Max Sets the Style (1914) A Silent Film Review

The charming Max Linder has a fashion disaster on the way to his own wedding and ends up shoeless. With no proper replacements available, Max must convince the Parisian smart set that the grungy worker boots he is wearing are actually the latest style.

Home Media Availability: Released on DVD.

About eight decades ahead of his time…

Chaplin called him his professor. He was one of the very first international movie stars. He was the toast of France back when France was top dog in the movie game. And yet Max Linder remains an obscure figure for many in the moviegoing public.

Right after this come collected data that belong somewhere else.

-- ==== Sys2Proof/Tests/Slice0.lean ====
section
/-! SUPPORT. The model's own tests. Expected values are those of spec/95_test_vectors.md (the section is named) or of the
example in the rule named; and, for each statement with hypotheses, a witness that meets them. -/

namespace Sys2Proof.Machine.Tests

/-- A state with every register at a value other than its reset value (95 section 2.2, first `SRST` row). -/
def busy : State :=
  { State.reset with regs := ⟨0x0A22E419, 1, 0b11, 1, 1, 1, 14, 4, 86, 7⟩ }

/-- The reset state but for the accumulator and the variant. -/
def withAcc (acc : AccWord) (v : BitVec 1) : State :=
  { State.reset with regs := { Regs.reset with acc := acc, var := v } }

/-- The reset state but for the packer. -/
def withP (pres : BitVec 4) (pcnt : BitVec 3) : State :=
  { State.reset with regs := { Regs.reset with pres := pres, pcnt := pcnt } }

/-- The reset state but for the unpacker. -/
def withU (ures : BitVec 7) (ucnt : BitVec 3) : State :=
  { State.reset with regs := { Regs.reset with ures := ures, ucnt := ucnt } }

/-- The state one step after a word is presented. -/
def after (w : CmdWord) (s : State) : Option State :=
  nextState? (step (s.present w))

/-! ## Well-formedness: each check refuses an ill-formed command -/

theorem test_rd_6_is_ill_formed : (Instr.rd 6).wellFormed = false := by decide
theorem test_rd_7_is_ill_formed : (Instr.rd 7).wellFormed = false := by decide
theorem test_rd_5_is_well_formed : (Instr.rd 5).wellFormed = true := by decide

/-! ## Decoding: words written out from R49 and 95 section 2.1 -/

theorem test_decode_nop : decode 0b0000_0000_0000_0000 = .command .nop := by decide
theorem test_decode_srst : decode 0b0001_0000_0000_0000 = .command .srst := by decide
theorem test_decode_rd : decode 0b0010_0000_0000_0101 = .command (.rd 5) := by decide
theorem test_decode_rd_1 : decode 0b0010_0000_0000_0001 = .command (.rd 1) := by decide
theorem test_decode_cinit : decode 0b0100_0000_0000_0000 = .command .cinit := by decide
theorem test_decode_cvsel : decode 0b0101_0000_0000_0001 = .command (.cvsel 1) := by decide
theorem test_decode_chrph : decode 0b0110_0000_0110_0001 = .command (.chrph 97) := by decide
theorem test_decode_chrpl : decode 0b0111_0000_0011_0001 = .command (.chrpl 49) := by decide
theorem test_decode_csym : decode 0b1000_0000_0001_1100 = .command (.csym 28) := by decide
theorem test_decode_cfin : decode 0b1001_0000_0000_0000 = .command .cfin := by decide
theorem test_decode_cvfy : decode 0b1010_0000_0000_0000 = .command .cvfy := by decide
theorem test_decode_rinit : decode 0b1011_0000_0000_0000 = .command .rinit := by decide
theorem test_decode_pb8 : decode 0b1100_0000_1101_1110 = .command (.pb8 0xDE) := by decide
theorem test_decode_pfl : decode 0b1101_0000_0000_0000 = .command .pfl := by decide
theorem test_decode_us5 : decode 0b1110_0000_0001_1011 = .command (.us5 27) := by decide
theorem test_decode_uend : decode 0b1111_0000_0000_0000 = .command .uend := by decide

theorem test_refused_words : [(0x0001 : CmdWord), 0x0100, 0x10FF, 0x2006, 0x2007, 0x2008, 0x5002, 0x6100, 0x8020, 0x80FF,
    0x9001, 0xCF00, 0xE020, 0xF001, 0xFFFF].all (fun w => decode w = .refuse .illFld) = true := by decide
theorem test_unassigned_opcode : [(0x3000 : CmdWord), 0x3ABC, 0x3FFF].all (fun w => decode w = .refuse .illOp) = true := by
  decide

theorem test_table_word : decodeTableWord 16 0xC0DE = some (.pb8 0xDE) := by decide
theorem test_table_word_refused : decodeTableWord 16 0x3000 = none := by decide
theorem test_fetch_word : (State.reset.withFetchWord 16 0x8003).cmd = [0x8003] := by decide

/-! ## One step of each command -/

theorem test_nop : (after 0x0000 busy).map (·.regs) = some busy.regs := by decide
theorem test_srst : (after 0x1000 busy).map (·.regs) = some State.reset.regs := by decide
theorem test_rd_pstate : (after 0x2004 busy).map (·.rdata) = some [0x0000040E] := by decide
theorem test_rd_ustate : (after 0x2005 busy).map (·.rdata) = some [0x00000756] := by decide
theorem test_cinit : (after 0x4000 busy).map (·.regs) = some ⟨0x00000001, 1, 0b00, 0, 1, 1, 14, 4, 86, 7⟩ := by decide
theorem test_cvsel : (after 0x5000 busy).map (·.regs) = some { busy.regs with var := 0 } := by decide
/-- 95 section 2.6: an upper-case `A` absorbs 3, as `a` does. -/
theorem test_chrph_folds : (after 0x6041 State.reset).map (·.regs.acc) = some 0x00000023 := by decide
theorem test_chrph_space : (after 0x6020 (withAcc 0x23 0)).map (fun t => (t.regs.acc, t.regs.hrpErr)) = some (0x461, 1) := by
  decide
theorem test_chrpl : (after 0x7041 (withAcc 0x460 0)).map (fun t => (t.regs.acc, t.regs.hrpErr)) = some (0x8C01, 0) := by
  decide
theorem test_chrpl_above_range : (after 0x707F State.reset).map (·.regs.hrpErr) = some 1 := by decide
/-- 95 section 2.5, `GEN[0] ^ GEN[1] ^ 7`. -/
theorem test_csym_feedback : (after 0x8007 (withAcc 0x06000000 0)).map (·.regs.acc) = some 0x1D3AD9D8 := by decide
theorem test_csym_all_constants : (after 0x801F (withAcc 0x3FFFFFFF 0)).map (·.regs.acc) = some 0x2B326EB4 := by decide
/-- The document's own example, `2uel5l` (95 section 1.1). -/
theorem test_cfin_bech32 : (after 0x9000 (withAcc 0x8C01 0)).map (·.out) = some [10, 28, 25, 31, 20, 31] := by decide
theorem test_cfin_bech32m : (after 0x9000 (withAcc 0x8C01 1)).map (·.out) = some [31, 0, 9, 19, 17, 29] := by decide
theorem test_cvfy_bech32m : (after 0xA000 (withAcc 0x2BC830A3 0)).map (·.regs.mtch) = some 0b11 := by decide
theorem test_cvfy_overwrites : (after 0xA000 busy).map (·.regs.mtch) = some 0b00 := by decide
theorem test_rinit : (after 0xB000 busy).map (·.regs) = some ⟨0x0A22E419, 1, 0b11, 1, 0, 1, 0, 0, 0, 0⟩ := by decide
theorem test_pb8_two_groups : (after 0xC0EF busy).map (fun t => (t.out, t.regs.pres, t.regs.pcnt)) = some ([29, 27], 3, 2) := by
  decide
theorem test_pb8_one_group : (after 0xC0BE (withP 1 1)).map (fun t => (t.out, t.regs.pres, t.regs.pcnt)) = some ([27], 14, 4) := by
  decide
theorem test_pfl_pads : (after 0xD000 (withP 3 2)).map (fun t => (t.out, t.regs.pcnt)) = some ([24], 0) := by decide
theorem test_pfl_zero_bits_are_data : (after 0xD000 (withP 0 3)).map (·.out) = some [0] := by decide
theorem test_us5_emits : (after 0xE01B busy).map (fun t => (t.out, t.regs.ures, t.regs.ucnt)) = some ([173], 11, 4) := by decide
theorem test_us5_holds : (after 0xE016 (withU 2 2)).map (fun t => (t.out, t.regs.ures, t.regs.ucnt)) = some ([], 86, 7) := by
  decide
theorem test_uend_bad_padding : (after 0xF000 (withU 16 5)).map (fun t => (t.regs.padErr, t.regs.ucnt)) = some (1, 0) := by decide
theorem test_uend_zero_leftover : (after 0xF000 (withU 0 7)).map (·.regs.padErr) = some 0 := by decide
/-- 95 program P5 line 4: a refused `CSYM` sets `CMDERR` and absorbs nothing. -/
theorem test_refusal : (after 0x8020 (withAcc 0x23 0)).map (fun t => (t.regs, t.cpl)) =
    some ({ (withAcc 0x23 0).regs with cmdErr := 1 }, [2]) := by decide
theorem test_refusal_of_opcode : (after 0x3FFF State.reset).map (·.cpl) = some [1] := by decide

/-! ## The pure functions -/

theorem test_checksum_a : checksum [0x61] [] 0 = [10, 28, 25, 31, 20, 31] := by decide
theorem test_bytes_to_bits5 : bytesToBits5 [0x12, 0x34, 0x56] = [2, 8, 26, 5, 12] := by decide
theorem test_bits5_to_bytes : bits5ToBytes [0, 16] = some [0x04] := by decide
theorem test_bits5_to_bytes_fails : bits5ToBytes [31, 29] = none := by decide
/-- R104's bad-padding and separator cases stand on these. -/
theorem test_split_last : splitLast [0x31, 0x78, 0x31, 0x71] = some ([0x31, 0x78], [0x71]) := by decide
theorem test_assembler_rejects_rd_6 : Asm.line ['R', 'D', ' ', '6'] = none := by decide
/-- R55's quoted character and comment on one line, in the scanning order of log entry 8. -/
theorem test_assembler_quoted_apostrophe_before_a_comment :
    Asm.line ['C', 'H', 'R', 'P', 'H', ' ', '\'', '\'', '\'', ' ', '#', ' ', 'x'] = some [0x6027] := by decide

/-! ## Witnesses: the hypotheses of each statement can be met -/

theorem witness_ResetAndSrstLeaveSpecifiedValues :
    State.reset.regs = State.reset.regs ∧ (1 : BitVec 3).toNat ≥ 1 ∧ (5 : BitVec 3).toNat ≤ 5 := by decide

theorem witness_StepRunsTheDecodedCommand :
    ({ busy with cmd := [0x801F, 0x0000] } : State).cmd = 0x801F :: [0x0000] ∧ decode 0x801F = .command (.csym 31) ∧
    busy.cmd = [] := by decide

theorem witness_RefusedWordOnlySetsCmderr :
    ({ busy with cmd := [0x3000] } : State).cmd = 0x3000 :: [] ∧ decode 0x3000 = .refuse .illOp ∧
    ({ busy with cmd := [0x8020] } : State).cmd = 0x8020 :: [] ∧ decode 0x8020 = .refuse .illFld := by decide

/-- The second clause of RefusedWordOnlySetsCmderr, for a command that keeps `CMDERR` and for `SRST`. -/
theorem witness_cmderr_persists :
    (∃ t, step { busy with cmd := [0x4000] } = .next t) ∧ (∃ t, step { busy with cmd := [0x1000] } = .next t) ∧
    busy.regs.cmdErr = 1 := ⟨⟨_, rfl⟩, ⟨_, rfl⟩, rfl⟩

theorem witness_EveryWordCompletesWithOneCode : ({ busy with cmd := [0xFFFF] } : State).cmd = 0xFFFF :: [] := by decide

theorem witness_EveryCommandCompletes : (Instr.rd 5).wellFormed = true := by decide

theorem witness_DecodeOfEncodeIsTheCommand : (Instr.rd 5).wellFormed = true ∧ (Instr.csym 31).wellFormed = true := by decide

theorem witness_EncodeOfDecodeIsTheWord : decode 0x2005 = .command (.rd 5) := by decide

/-- For each command of shape N, a word of its opcode that is not its own. -/
theorem witness_refused_words_of_shape_N :
    [((0x0 : BitVec 4), (0x0001 : CmdWord)), (0x1, 0x10FF), (0x4, 0x4100), (0x9, 0x9001), (0xA, 0xA001), (0xB, 0xB100),
     (0xD, 0xD080), (0xF, 0xFFFF)].all (fun p => p.2.extractLsb' 12 4 = p.1 && p.2 ≠ encodeWord p.1 0) = true := by decide

/-- For each command of shape B, a word of its opcode with a bit of `z` set. -/
theorem witness_refused_words_of_shape_B :
    [((0x6 : BitVec 4), (0x6100 : CmdWord)), (0x7, 0x7800), (0xC, 0xCF00)].all
      (fun p => p.2.extractLsb' 12 4 = p.1 && p.2.extractLsb' 8 4 ≠ 0) = true := by decide

/-- For each command of shape S, a word with a bit of `z` set and one with an operand of 32. -/
theorem witness_refused_words_of_shape_S :
    [((0x8 : BitVec 4), (0x8100 : CmdWord), (0x8020 : CmdWord)), (0xE, 0xE100, 0xE020)].all
      (fun p => p.2.1.extractLsb' 12 4 = p.1 && p.2.1.extractLsb' 8 4 ≠ 0 && p.2.2.extractLsb' 12 4 = p.1 &&
        p.2.2.extractLsb' 5 3 ≠ 0) = true := by decide

theorem witness_CvselSelectsTheVariant :
    (0x5100 : CmdWord).extractLsb' 12 4 = 0x5 ∧ (0x5100 : CmdWord).extractLsb' 8 4 ≠ 0 ∧
    (0x5002 : CmdWord).extractLsb' 12 4 = 0x5 ∧ (0x5002 : CmdWord).extractLsb' 1 7 ≠ 0 := by decide

theorem witness_RdDeliversTheRegisterView :
    (5 : BitVec 3).toNat ≤ 5 ∧ [(0x2100 : CmdWord), 0x2008, 0x2006, 0x2007].all (fun w => w.extractLsb' 12 4 = 0x2) = true ∧
    (0x2100 : CmdWord).extractLsb' 8 4 ≠ 0 ∧ (0x2008 : CmdWord).extractLsb' 3 5 ≠ 0 ∧
    (0x2006 : CmdWord).extractLsb' 0 3 = 6 ∧ (0x2007 : CmdWord).extractLsb' 0 3 = 7 := by decide

theorem witness_RdOfUnassignedNumberIsRefused : 5 < (6 : BitVec 3).toNat ∧ 5 < (7 : BitVec 3).toNat := by decide

theorem witness_SrstResetsEveryRegister :
    ∃ a b c, exec .cinit busy = .next a ∧ exec .rinit a = .next b ∧ exec (.cvsel 0) b = .next c :=
  ⟨_, _, _, rfl, rfl, rfl⟩

/-- The last clause of SrstResetsEveryRegister. -/
theorem witness_srst_clears_cmderr : ∃ t, exec .srst busy = .next t ∧ busy.regs.cmdErr = 1 ∧ t.regs.cmdErr = 0 :=
  ⟨_, rfl, rfl, rfl⟩

/-- `PB8`, `PFL`: the packer's invariant, empty and full. -/
theorem witness_PackerOk : (withP 0 0).regs.PackerOk ∧ (withP 15 4).regs.PackerOk := by decide

/-- `US5`: the unpacker's invariant, empty and full. -/
theorem witness_UnpackerOk : (withU 0 0).regs.UnpackerOk ∧ (withU 127 7).regs.UnpackerOk := by decide

theorem witness_ItemsAppendedByEachCommand :
    busy.regs.PackerOk ∧ ({ busy with cmd := [0xC000] } : State).cmd = 0xC000 :: [] ∧
    ∃ t, step { busy with cmd := [0xC000] } = .next t := ⟨by decide, rfl, _, rfl⟩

How do you describe Linder and his Max character? Well, like Chaplin’s Little Tramp, Max was an eternal optimist. Unlike Chaplin, his character often started out at the top of the socioeconomic scale. Some of Linder’s French films had much in common with the works of P.G. Wodehouse, in which a well-to-do fellow must extricate himself from a mess of his own making. Others just involved Max getting into mischief, such as trying to steal a snapshot of a woman in her bathing costume. (We’ll be covering Linder’s American films at a later time.)

The tie that will not tie.
The tie that will not tie.

Max Sets the Style combines both flavors of Max. He plays a perky young fellow who is going to be married. A groom needs a necktie and he attempts to tie the stubborn thing in front of a mirror. Unfortunately, the mirror is hung above a fireplace and before he knows what has happened, Max’s dainty little high-heeled dress shoes have melted.

Talk about a hot foot.
Talk about a hot foot.

Max doesn’t detect a problem until he loses his sole in the middle of the street. (Call a priest! Hee hee heeeeee.) This is a disaster! How can he present himself to his betrothed in bare feet? In a panic, he buys the shoes right off the feet of the first person he sees. Only after the transaction is complete does he realize that he has bought a pair of lace-up work boots.

Max has no choice. He must try to brazen it out. He marches into the drawing room where the bride’s family is waiting, declares his shoes to be the latest style… and promptly gets thrown out. Max has two options: he can either come clean and confess his accident to his fiancée or he can continue his charade. The first option is more sensible but who comes to comedy for sensible behavior? Max is out to make work shoes the stylish accessory of the season!

Everyone is wearing them! You just haven't seen it yet!
Everyone is wearing them! You just haven’t seen it yet!

Max Sets the Style is a featherweight comedy. It practically floats away as you watch it. The plot barely exists, it’s basically an excuse for Max to do his thing. However, no one could do comedy quite like Max Linder. A mercurial creatures, Max dances about giddily when things are going right and descends into sobbing despair when they go wrong. These emotions are communicated eloquently by Linder’s graceful movements and his huge eyes.

What a personality!
What a personality!

The story is told with a minimum of title cards and in spite of language and cultural barriers and the passage of more than a century since the film was made, the simple plot is communicated loud and clear. This is a testament to Linder’s skill as a pantomime comedian.

Max Sets the Style is not Linder’s best surviving short (from his French period, my favorite is The Troubles of a Grass Widower) but it is a light bit of fun and is shows off his charisma and distinct screen personality. The plot has been used time and again in movies and on television but rarely with the magic that Linder’s personality gives it.

Ahead of his time in more ways than one.
Ahead of his time in more ways than one.

Linder was one of the most popular stars of the pre-feature era and it’s high time that more people discover why. Do give him a try.

Oh and one more side note. Ironically, the lace-up work boots that Max dons are far more familiar and stylish to modern audiences than his dainty high-heeled dress shoes. Max was grunge almost eight decades before it hit the mainstream. Not too shabby.

Movies Silently’s Score: ★★½

Where can I see it?

Max Sets the Style was released on DVD as part of the Laugh with Max Linder disc. It’s now out-of-print but is available used.